» WHAT YOU SHOULD DO: Print the lines that run from the line with "for its command" to the line with "dev addr =>", keeping both end lines, exactly as they appear in the entries below, and nothing else.
-- -- --
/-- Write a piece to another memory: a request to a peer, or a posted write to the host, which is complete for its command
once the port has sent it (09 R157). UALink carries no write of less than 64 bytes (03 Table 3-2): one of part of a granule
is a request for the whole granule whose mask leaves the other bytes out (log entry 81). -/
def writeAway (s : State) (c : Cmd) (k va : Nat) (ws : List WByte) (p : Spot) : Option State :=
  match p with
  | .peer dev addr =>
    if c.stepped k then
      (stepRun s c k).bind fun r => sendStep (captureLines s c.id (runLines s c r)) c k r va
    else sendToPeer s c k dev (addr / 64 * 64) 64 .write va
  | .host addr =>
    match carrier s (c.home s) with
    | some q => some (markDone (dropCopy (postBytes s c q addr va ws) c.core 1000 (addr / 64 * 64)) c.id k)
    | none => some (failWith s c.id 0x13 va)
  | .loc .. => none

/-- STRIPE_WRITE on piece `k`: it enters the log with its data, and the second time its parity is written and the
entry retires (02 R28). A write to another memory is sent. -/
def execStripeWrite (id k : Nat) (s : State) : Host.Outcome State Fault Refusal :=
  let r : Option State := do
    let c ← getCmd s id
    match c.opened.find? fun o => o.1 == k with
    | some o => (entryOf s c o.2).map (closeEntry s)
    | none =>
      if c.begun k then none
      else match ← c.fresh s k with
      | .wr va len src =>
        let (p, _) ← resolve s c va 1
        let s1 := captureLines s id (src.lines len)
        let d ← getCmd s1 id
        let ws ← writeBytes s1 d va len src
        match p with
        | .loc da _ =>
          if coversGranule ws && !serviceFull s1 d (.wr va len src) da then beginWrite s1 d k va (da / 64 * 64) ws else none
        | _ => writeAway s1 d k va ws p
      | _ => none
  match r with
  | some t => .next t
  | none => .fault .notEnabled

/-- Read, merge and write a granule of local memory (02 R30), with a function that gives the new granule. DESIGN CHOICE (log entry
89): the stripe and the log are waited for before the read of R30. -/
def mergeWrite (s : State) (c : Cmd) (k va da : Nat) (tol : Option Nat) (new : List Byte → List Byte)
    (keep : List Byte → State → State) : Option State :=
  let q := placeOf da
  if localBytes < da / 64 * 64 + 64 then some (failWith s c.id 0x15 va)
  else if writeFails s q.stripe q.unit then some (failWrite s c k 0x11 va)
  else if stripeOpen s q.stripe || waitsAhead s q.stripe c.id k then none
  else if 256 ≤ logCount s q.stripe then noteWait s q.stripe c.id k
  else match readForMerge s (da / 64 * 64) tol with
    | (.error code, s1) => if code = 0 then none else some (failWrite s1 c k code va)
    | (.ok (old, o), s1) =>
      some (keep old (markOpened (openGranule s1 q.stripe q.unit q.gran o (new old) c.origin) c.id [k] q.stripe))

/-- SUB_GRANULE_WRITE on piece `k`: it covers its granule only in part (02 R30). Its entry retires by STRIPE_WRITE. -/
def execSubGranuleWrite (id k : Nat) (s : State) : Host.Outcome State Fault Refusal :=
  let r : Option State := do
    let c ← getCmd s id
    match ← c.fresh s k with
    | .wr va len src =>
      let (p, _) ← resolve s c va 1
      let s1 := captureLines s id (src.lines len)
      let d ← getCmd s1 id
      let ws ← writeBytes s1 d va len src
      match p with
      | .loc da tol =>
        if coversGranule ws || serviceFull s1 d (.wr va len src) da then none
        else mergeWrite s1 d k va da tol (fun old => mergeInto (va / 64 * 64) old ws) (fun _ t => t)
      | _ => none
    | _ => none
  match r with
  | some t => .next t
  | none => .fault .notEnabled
-- -- --
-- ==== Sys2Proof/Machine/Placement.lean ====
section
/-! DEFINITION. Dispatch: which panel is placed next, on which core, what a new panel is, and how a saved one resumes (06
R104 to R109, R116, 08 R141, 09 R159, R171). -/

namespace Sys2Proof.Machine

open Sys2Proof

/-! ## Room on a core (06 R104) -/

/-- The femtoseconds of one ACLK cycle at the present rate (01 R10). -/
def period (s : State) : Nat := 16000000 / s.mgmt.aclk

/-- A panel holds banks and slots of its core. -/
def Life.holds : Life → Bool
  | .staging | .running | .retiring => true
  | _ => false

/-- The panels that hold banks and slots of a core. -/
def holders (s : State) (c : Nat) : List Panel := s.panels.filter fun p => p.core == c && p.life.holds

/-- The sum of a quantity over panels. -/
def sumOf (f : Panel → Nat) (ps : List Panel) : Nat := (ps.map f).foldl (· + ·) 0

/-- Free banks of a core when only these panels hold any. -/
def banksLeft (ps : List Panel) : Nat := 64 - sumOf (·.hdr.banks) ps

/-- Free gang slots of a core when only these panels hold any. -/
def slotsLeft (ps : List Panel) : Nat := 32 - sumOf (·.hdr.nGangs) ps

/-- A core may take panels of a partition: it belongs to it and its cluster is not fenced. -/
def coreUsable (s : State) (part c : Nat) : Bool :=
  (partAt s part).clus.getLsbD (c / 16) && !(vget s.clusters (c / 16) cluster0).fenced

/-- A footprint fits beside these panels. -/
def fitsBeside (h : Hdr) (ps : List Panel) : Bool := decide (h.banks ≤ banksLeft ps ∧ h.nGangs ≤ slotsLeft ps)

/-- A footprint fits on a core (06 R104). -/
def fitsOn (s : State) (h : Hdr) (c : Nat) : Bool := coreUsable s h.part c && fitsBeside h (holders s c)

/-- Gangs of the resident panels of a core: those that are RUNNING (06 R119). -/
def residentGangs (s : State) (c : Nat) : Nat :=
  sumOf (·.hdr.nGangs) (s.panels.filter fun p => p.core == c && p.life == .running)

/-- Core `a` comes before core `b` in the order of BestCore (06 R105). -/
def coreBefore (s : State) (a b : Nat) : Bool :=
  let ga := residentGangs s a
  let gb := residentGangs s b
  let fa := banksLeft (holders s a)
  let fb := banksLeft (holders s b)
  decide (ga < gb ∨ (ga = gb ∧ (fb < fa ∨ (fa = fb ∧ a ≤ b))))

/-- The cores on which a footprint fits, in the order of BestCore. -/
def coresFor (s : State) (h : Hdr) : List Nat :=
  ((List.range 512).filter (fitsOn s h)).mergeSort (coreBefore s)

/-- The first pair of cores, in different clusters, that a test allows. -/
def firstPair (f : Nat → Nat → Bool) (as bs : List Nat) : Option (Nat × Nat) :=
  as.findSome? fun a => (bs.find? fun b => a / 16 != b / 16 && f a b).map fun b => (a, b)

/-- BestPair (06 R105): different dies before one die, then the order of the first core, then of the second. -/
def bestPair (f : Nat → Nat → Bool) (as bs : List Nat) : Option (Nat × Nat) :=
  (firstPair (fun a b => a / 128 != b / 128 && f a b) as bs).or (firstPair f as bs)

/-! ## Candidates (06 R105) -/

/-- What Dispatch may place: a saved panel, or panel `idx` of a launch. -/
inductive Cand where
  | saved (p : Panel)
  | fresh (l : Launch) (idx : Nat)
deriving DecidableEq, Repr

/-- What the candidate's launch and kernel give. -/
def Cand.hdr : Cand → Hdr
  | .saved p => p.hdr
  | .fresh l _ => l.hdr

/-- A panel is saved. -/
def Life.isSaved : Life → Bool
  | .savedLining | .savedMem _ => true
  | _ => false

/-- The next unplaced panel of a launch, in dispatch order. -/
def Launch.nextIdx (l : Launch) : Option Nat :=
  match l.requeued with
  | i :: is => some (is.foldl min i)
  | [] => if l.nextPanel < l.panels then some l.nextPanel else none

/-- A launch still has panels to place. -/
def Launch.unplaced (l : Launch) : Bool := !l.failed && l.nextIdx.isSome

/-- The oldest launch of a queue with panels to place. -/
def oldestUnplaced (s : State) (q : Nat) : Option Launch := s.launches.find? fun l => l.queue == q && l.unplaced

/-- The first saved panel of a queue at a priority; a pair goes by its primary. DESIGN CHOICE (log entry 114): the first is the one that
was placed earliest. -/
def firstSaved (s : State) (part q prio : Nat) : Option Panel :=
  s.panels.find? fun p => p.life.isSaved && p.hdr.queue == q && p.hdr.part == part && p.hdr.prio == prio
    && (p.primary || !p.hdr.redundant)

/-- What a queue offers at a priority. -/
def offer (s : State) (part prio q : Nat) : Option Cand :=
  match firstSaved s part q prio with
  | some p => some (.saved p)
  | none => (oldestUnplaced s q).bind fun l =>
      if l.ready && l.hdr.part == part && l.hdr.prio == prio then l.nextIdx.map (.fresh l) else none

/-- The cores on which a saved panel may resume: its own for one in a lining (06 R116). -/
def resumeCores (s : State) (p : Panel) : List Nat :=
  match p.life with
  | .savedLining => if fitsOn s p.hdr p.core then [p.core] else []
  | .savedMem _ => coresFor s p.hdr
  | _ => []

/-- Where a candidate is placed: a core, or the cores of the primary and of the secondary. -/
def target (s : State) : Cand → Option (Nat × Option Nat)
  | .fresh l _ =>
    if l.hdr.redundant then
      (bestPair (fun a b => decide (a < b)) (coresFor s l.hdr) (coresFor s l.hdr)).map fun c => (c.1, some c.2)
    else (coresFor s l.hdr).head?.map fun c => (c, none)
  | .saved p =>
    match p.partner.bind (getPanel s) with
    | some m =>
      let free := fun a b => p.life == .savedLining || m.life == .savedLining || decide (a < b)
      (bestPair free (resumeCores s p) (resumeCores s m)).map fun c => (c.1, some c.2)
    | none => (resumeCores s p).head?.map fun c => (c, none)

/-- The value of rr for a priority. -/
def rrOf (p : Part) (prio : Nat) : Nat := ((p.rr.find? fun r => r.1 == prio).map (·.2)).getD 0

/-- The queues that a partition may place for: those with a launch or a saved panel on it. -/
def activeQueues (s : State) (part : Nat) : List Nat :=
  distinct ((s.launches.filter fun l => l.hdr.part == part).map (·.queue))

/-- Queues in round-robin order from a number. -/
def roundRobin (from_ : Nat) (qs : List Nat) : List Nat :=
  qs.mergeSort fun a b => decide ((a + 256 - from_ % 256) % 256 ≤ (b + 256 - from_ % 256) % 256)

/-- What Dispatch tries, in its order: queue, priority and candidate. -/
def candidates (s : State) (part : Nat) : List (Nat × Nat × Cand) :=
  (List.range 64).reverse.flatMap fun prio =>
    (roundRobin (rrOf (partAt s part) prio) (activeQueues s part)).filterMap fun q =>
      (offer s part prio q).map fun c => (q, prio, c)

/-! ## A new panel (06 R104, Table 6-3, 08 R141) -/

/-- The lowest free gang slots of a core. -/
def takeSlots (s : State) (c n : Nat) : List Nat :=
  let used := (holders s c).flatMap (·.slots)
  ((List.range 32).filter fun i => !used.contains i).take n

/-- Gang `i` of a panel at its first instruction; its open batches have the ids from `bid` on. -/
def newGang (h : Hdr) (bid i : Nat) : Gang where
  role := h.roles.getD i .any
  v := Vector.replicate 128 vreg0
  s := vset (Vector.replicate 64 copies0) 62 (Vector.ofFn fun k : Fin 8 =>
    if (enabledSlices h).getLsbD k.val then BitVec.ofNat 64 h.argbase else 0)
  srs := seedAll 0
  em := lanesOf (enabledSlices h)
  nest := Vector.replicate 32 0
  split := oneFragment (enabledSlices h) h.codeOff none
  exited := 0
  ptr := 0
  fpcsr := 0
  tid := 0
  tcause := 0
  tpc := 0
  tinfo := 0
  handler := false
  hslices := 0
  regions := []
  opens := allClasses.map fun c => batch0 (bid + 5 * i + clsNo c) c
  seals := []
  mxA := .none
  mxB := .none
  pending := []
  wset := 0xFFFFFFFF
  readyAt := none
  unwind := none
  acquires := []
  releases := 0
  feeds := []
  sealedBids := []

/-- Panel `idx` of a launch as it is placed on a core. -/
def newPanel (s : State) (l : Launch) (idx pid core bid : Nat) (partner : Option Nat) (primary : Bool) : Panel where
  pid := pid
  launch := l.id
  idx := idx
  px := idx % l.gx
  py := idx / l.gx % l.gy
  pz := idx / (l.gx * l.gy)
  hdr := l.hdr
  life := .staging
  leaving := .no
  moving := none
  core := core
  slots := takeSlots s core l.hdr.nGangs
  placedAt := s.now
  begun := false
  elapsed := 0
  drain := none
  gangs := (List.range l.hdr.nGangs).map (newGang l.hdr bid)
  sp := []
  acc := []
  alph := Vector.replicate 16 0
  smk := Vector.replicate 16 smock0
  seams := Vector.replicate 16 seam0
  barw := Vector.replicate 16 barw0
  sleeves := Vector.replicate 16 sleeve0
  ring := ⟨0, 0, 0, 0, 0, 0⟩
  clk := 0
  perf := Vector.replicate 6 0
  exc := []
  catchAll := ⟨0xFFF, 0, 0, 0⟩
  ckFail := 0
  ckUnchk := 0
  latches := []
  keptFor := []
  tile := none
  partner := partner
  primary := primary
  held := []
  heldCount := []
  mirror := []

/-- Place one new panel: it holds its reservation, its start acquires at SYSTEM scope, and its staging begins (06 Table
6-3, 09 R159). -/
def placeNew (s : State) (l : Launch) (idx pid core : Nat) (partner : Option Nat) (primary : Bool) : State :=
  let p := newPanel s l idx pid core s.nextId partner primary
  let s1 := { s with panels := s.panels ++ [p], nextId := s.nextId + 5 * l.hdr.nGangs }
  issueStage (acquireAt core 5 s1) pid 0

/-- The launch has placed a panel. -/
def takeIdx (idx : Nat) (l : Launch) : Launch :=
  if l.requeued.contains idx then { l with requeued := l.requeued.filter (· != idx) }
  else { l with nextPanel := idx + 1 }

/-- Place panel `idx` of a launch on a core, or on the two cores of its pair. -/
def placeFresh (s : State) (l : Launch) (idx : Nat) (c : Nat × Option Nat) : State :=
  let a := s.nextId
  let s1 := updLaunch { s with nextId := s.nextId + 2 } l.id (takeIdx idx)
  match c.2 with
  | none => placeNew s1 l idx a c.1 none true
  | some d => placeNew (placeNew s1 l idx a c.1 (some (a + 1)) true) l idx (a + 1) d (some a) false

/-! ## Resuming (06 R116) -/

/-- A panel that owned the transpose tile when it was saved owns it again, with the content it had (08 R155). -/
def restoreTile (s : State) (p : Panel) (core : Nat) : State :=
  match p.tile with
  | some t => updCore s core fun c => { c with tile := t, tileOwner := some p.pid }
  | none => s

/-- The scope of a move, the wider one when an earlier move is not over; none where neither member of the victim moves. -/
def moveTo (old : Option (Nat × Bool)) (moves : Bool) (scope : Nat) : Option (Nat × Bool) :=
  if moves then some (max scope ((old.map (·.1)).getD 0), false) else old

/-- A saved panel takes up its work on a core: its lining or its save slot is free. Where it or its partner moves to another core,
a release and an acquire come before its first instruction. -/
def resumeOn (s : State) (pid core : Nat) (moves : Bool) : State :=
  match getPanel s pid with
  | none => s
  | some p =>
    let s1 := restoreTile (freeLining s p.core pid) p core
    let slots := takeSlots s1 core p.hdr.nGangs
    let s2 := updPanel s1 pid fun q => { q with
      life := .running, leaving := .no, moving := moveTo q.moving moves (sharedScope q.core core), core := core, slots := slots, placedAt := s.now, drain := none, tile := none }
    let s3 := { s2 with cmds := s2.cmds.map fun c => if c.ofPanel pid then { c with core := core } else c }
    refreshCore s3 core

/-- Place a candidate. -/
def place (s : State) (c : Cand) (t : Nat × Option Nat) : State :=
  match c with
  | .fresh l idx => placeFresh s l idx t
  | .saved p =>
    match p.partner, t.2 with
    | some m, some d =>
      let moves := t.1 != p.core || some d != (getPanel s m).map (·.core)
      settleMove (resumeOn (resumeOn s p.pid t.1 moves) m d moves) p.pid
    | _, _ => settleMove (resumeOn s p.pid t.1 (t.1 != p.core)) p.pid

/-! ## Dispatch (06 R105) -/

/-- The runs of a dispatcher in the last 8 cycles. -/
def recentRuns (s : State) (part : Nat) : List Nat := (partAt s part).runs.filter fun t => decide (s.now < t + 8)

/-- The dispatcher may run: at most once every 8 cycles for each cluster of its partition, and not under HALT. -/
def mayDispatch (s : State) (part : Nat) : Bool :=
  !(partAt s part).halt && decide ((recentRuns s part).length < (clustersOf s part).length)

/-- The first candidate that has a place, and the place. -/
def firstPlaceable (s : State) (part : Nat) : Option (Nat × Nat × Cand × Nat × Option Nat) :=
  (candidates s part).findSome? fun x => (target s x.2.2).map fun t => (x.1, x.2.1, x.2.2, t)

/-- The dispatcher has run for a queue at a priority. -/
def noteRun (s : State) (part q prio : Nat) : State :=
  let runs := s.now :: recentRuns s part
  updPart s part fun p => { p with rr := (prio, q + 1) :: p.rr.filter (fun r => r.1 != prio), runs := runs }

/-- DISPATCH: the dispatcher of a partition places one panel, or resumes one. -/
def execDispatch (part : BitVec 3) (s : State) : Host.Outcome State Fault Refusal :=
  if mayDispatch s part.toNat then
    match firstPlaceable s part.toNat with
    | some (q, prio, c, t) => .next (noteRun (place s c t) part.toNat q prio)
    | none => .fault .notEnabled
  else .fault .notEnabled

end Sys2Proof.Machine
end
-- -- --
» RESPONSE TO THE EXERCISE:
/-- Write a piece to another memory: a request to a peer, or a posted write to the host, which is complete for its command
once the port has sent it (09 R157). UALink carries no write of less than 64 bytes (03 Table 3-2): one of part of a granule
is a request for the whole granule whose mask leaves the other bytes out (log entry 81). -/
def writeAway (s : State) (c : Cmd) (k va : Nat) (ws : List WByte) (p : Spot) : Option State :=
  match p with
  | .peer dev addr =>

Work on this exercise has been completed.